Seventeen sighted subjects served as controls (15 right-handed and 2 left-handed; aged from 22 to 50 years, mean 28.4 years; ten women, seven men). Handedness was assessed using the Edinburgh handedness inventory (Oldfield 1971). Sixteen legally blind subjects participated in the study (aged from 19 to 53 years, mean 36.3 years; 5 women, 11 men). Onset of blindness occurred relatively early in life: seven subjects were blind from birth (three with light perception), two became blind at 2 and 3 months, three at 3 years (one with light perception), and the others at 7, 8, 11, and 14 years. All were fluent Braille readers (three left-handed for Braille reading). In all cases, blindness was attributable to peripheral damage that led to total blindness in all but four subjects. The latter had some light perception (discrimination between night and day), but were unable to see the arm/hand movements during the angle explorations. All subjects were exempt of any other neurological problem. This study received prior approval by the Ethics and Research Committees of the Centre Hospitalier de l’Université de Montréal (Notre-Dame Hospital) and the Centre de Recherche Interdisciplinaire en Réadaptation (CRIR), which coordinates research and ethics with sensory and motor challenged individuals, and the Institut Nazareth et Louis Braille, which is the principal advocacy agency promoting the well-being of the blind in the Province of Québec. All subjects gave their informed consent prior to participation in the study.

2-D angles

The angles were constructed from 1 cm thick Plexiglas, and were formed by the intersection of two 8 cm long borders (Voisin et al. 2002a). A range of angles was employed, including a standard angle, 90°, and seven comparison angles spanning a range from 91 to 103° (increments of 2°). For one condition (distal, see below), the border length explored was decreased to 3 cm. This was delimited by plasticine markers placed just beyond the 3 cm point on either side of the intersection (Fig. 1b).

Fig. 1
figure 1

Position of the arm of the subject during haptic angle discrimination, relative to the angles (90° shown here). In the first condition (a, proximal), angles were explored with the arm out-stretched using the distal phalanx of the index finger for exploration. A single continuous to-and-fro movement was used to explore the angles, following the sequence abcba (digit shown in the start position a here). In the second condition (b, distal), the elbow was restrained. To restrict movement to the distal joints, the start and end positions (a, c) were closer to the intersection (3 vs. 8 cm for a). Exploration as for a

2-D angle discrimination task

Sighted subjects were blindfolded throughout the experiment. The task was similar to that described by Voisin et al. (2002a). In brief, subjects were seated in a chair with the experimental apparatus positioned directly in front of the shoulder (see Fig. 1). The experimenter adjusted the apparatus so that the angles, once inserted into the apparatus, were perpendicular to the subject’s arm. At the beginning of the session, each subject received verbal instructions indicating that they were going to explore pairs of 2-D angles and that their task would be to identify which angle of each pair was larger (a two-alternative forced-choice paradigm). The standard angle was either the first or second angle presented in each trial (order counterbalanced). Prior to each scan, the subjects were assisted to position their right finger on the angle so that the glabrous skin of the distal phalanx of the index finger (D2) contacted the angle during the scan (nail up). There was one difference from Voisin et al. (2002a): in the latter study, the orientation of the apparatus, and thus the angle, was randomly shifted for one angle of the pair presented in each trial (4 or 8° rotation, see Fig. 2 in Voisin et al. 2002a). No shift was applied here because we wanted to minimize the delay between successive scans (time required to remove the first angle, install the second angle, and then reposition the subject), with a view to using the task in complementary imaging studies. This approach was justified because threshold does not vary as a function of the presence or absence of a shift (Voisin et al. 2002a).

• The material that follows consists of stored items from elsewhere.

-- ==== Sys2Proof/Tests/Slice0.lean ====
section
/-!
SUPPORT. Tests, their expected values taken from the worked vectors of spec/95_test_vectors.md (V..., P..., S...) and the
rules they name. Configuration of that file: the values rule R7 fixes, TIMEOUT_BUDGET = 4, MAX_LEN = 65535.
-/
namespace Sys2Proof.Machine.Tests

/-! ### Well-formedness and decoding -/

theorem test_wf_refuses_payload_of_65536 : (Instr.write 0x60 0 (List.replicate 65536 0)).wf = false := by
  simp only [Instr.wf, List.length_replicate]; decide

theorem test_wf_accepts_payload_of_65535 : (Instr.write 0x60 0 (List.replicate 65535 0)).wf = true := by
  simp only [Instr.wf, List.length_replicate]; decide

/-- V53 -/
theorem test_decode_start : decode [0x01] = .command .start [] := by decide
/-- V54 -/
theorem test_decode_restart : decode [0x02] = .command .restart [] := by decide
/-- V55; the byte after it stays -/
theorem test_decode_stop : decode [0x03, 0x02] = .command .stop [0x02] := by decide
/-- V56, and the greatest address -/
theorem test_decode_addrW :
    decode [0x04, 0x60] = .command (.addrW 0x60) [] ∧ decode [0x04, 0x7F] = .command (.addrW 0x7F) [] := by decide
/-- V57 -/
theorem test_decode_addrR : decode [0x05, 0x60] = .command (.addrR 0x60) [] := by decide
/-- V58 -/
theorem test_decode_dataW : decode [0x06, 0x12] = .command (.dataW 0x12) [] := by decide
/-- V59, V59a -/
theorem test_decode_dataR :
    decode [0x07, 0x01] = .command (.dataR true) [] ∧ decode [0x07, 0x00] = .command (.dataR false) [] := by decide
/-- V73 -/
theorem test_decode_init :
    decode [0x10, 0x01, 0x80, 0x1A, 0x06, 0x00, 0x00, 0x12, 0x7A, 0x00] = .command (.init .irq 400000 8000000) [] := by
  decide
/-- V52 -/
theorem test_decode_read : decode [0x11, 0x60, 0x00, 0x03, 0x00] = .command (.read 0x60 0x00 3) [] := by decide
/-- V52b -/
theorem test_decode_write :
    decode [0x12, 0x60, 0x00, 0x02, 0x00, 0x12, 0x34] = .command (.write 0x60 0x00 [0x12, 0x34]) [] := by decide
/-- P7, the other direction -/
theorem test_encode_write : encode (.write 0x50 0x10 [0xAA, 0xBB]) = [0x12, 0x50, 0x10, 0x02, 0x00, 0xAA, 0xBB] := by
  decide
/-- V47, V48 -/
theorem test_decode_reserved :
    decode [0x00] = .reserved 0x00 [] ∧ decode [0x08, 0x01] = .reserved 0x08 [0x01] ∧ decode [0x0F] = .reserved 0x0F [] ∧
      decode [0x13] = .reserved 0x13 [] ∧ decode [0xFF] = .reserved 0xFF [] := by decide
/-- V49, V49a, V49b -/
theorem test_decode_malformed :
    decode [0x04, 0xE0, 0x01] = .malformed .addrW [0x01] ∧ decode [0x07, 0x02] = .malformed .dataR [] ∧
      decode [0x10, 0x02, 0xA0, 0x86, 0x01, 0x00, 0x00, 0x24, 0xF4, 0x00] = .malformed .init [] := by decide
/-- R88: a packet that has not arrived whole -/
theorem test_decode_incomplete : decode [] = .incomplete ∧ decode [0x12, 0x60, 0x00, 0x02, 0x00, 0x12] = .incomplete := by
  decide
/-- the numbering of spec/opcode_table.json (log 17): V56 and V52 as one number, and a WRITE of no bytes -/
theorem test_decodeTableWord :
    decodeTableWord 16 0x0460 = some (.addrW 0x60) ∧ decodeTableWord 40 0x1160000300 = some (.read 0x60 0 3) ∧
      decodeTableWord 40 0x1260070000 = some (.write 0x60 0x07 []) := by decide

/-! ### Small states -/

/-- The configuration of spec/95_test_vectors.md. -/
def cfg4 : Params := .fixed 4 true 65535

/-- The same without NACK_CLASSIFY. -/
def cfgUnclassified : Params := .fixed 4 false 65535

/-- The rest state after INIT in realization `m`, with a plan. -/
def atRest (c : Params) (m : Mode) (plan : List Gap) : State :=
  { State.resetFor c with
    inited := true
    mode := m
    gie := decide (m = .irq)
    cr := { int := false, ea := false, sta := false, sto := false, en := true, ie := modeIe m }
    env := { cfg := c, plan := plan, draws := 0, hostGie := true, mayReset := true, resetLine := false } }

/-- The bus held, the last event `ph`. -/
def holding (c : Params) (m : Mode) (ph : BusStatus) (plan : List Gap) : State :=
  { atRest c m plan with
    own := true
    phase := ph
    sr := { status := c.codes.code ph, ps := 0 }
    latch := c.codes.code ph
    cr := { int := true, ea := false, sta := false, sto := false, en := true, ie := modeIe m } }

/-- An event in flight. -/
def inFlight (e : BusEvent) (own : Bool) (ph : BusStatus) (plan : List Gap) : State :=
  { atRest cfg4 .poll plan with own := own, phase := ph, pending := some e }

The general sequence of events in each condition was as follows: (1) the first angle was installed in the apparatus; (2) the experimenter guided the subject’s finger to the starting position (position a in Fig. 1); (3) the subject explored the first angle and then withdrew from the angle; (4) the second angle was installed in the apparatus and the exploration sequence was repeated (∼5 s delay between scans); and (5) the subject then verbally reported which angle was greater, and the experimenter recorded this response. As in previous experiments, no feedback on performance was given. Before starting data collection, the exploratory movement was described to the subject. This consisted of a single to-and-fro movement, following the sequence abcba (see Fig. 1). The subject made several scans to practice the movement; it was emphasized that the subject was not to stop anywhere during the exploration. The perceptual task was then described and practiced by having the subject scan a pair of angles with a large difference (90 and 103°). Data collection began after subjects made two correct discriminations (2–6 trials). For each condition, each of the seven comparison angles was presented 8× (56 trials total; pseudo-random order of presentation). No feedback on performance was provided to the subject. To minimize the subject’s fatigue, there was a short pause between each condition.

Two exploratory strategies were examined. In one condition (proximal, Fig. 1a), subjects kept their arm extended during scanning so that the movement occurred mainly at the shoulder. In this case, the angles were positioned so that they were located at the same height as the shoulder, and the spatial extent of the movement was 8 × 8 cm. This corresponds to the exploratory strategy used previously (Voisin et al. 2002a, 2005; Levy et al. 2007). In the other condition (distal, Fig. 1b), a Velcro strap was placed around the elbow, with the elbow flexed at approximately 90°, and the spatial extent of exploration was reduced to 3 × 3 cm so that the movement involved mainly the finger and wrist. This latter condition corresponded to the exploratory strategy used for complementary imaging experiments performed in the same subjects. The subjects had no independent knowledge of the angles used as these were hidden from view at all times.

Data analysis

The data analysis procedures used in the present study were similar to those described in Voisin et al. (2002a). For each subject and each condition, the proportion of correct responses (PC) for each comparison angle was fitted to the logistic function: PC = 1/(1 + ed(Comparison angle − Standard angle)) (see Fig. 2). The discrimination threshold, T (corresponding to 75% correct), was derived from the logistic function as follows: T = d −1ln 1/3, where d is the unique degree of freedom of the logistic curve that was adjusted to fit the raw data. Statistical analyses were carried out using the Mann–Whitney test to assess differences between the groups (sighted vs. blind) and the Wilcoxon test to compare across conditions (proximal vs. distal). The level of significance was fixed at P < 0.05.

Fig. 2
figure 2

Performance of one blind subject in the 2-D angle discrimination task in two conditions (proximal, distal scans). The proportion of correct responses is plotted as a function of the angular difference, Δ angle, between the comparison (91–103°) and standard angles (90°). Logistic curves were fitted to the data. Threshold corresponds to the value at which the logistic function crosses the horizontal interrupted line (75% correct)

Results

Data were collected in one experimental session from 16 blind and 17 sighted subjects. Four subjects, two from each group (including one of the light-sensitive blind subjects), were not able to discriminate the angles even for the largest differences and their results were not retained for the statistical analyses. The results of one subject (blind) are plotted in Fig. 2. Inspection indicates that the performance was very similar for the proximal and distal explorations. The two logistic functions are superimposed and discrimination threshold (half-way between chance, 50%, and perfect performance, see the dotted line) was 4.1° in each case.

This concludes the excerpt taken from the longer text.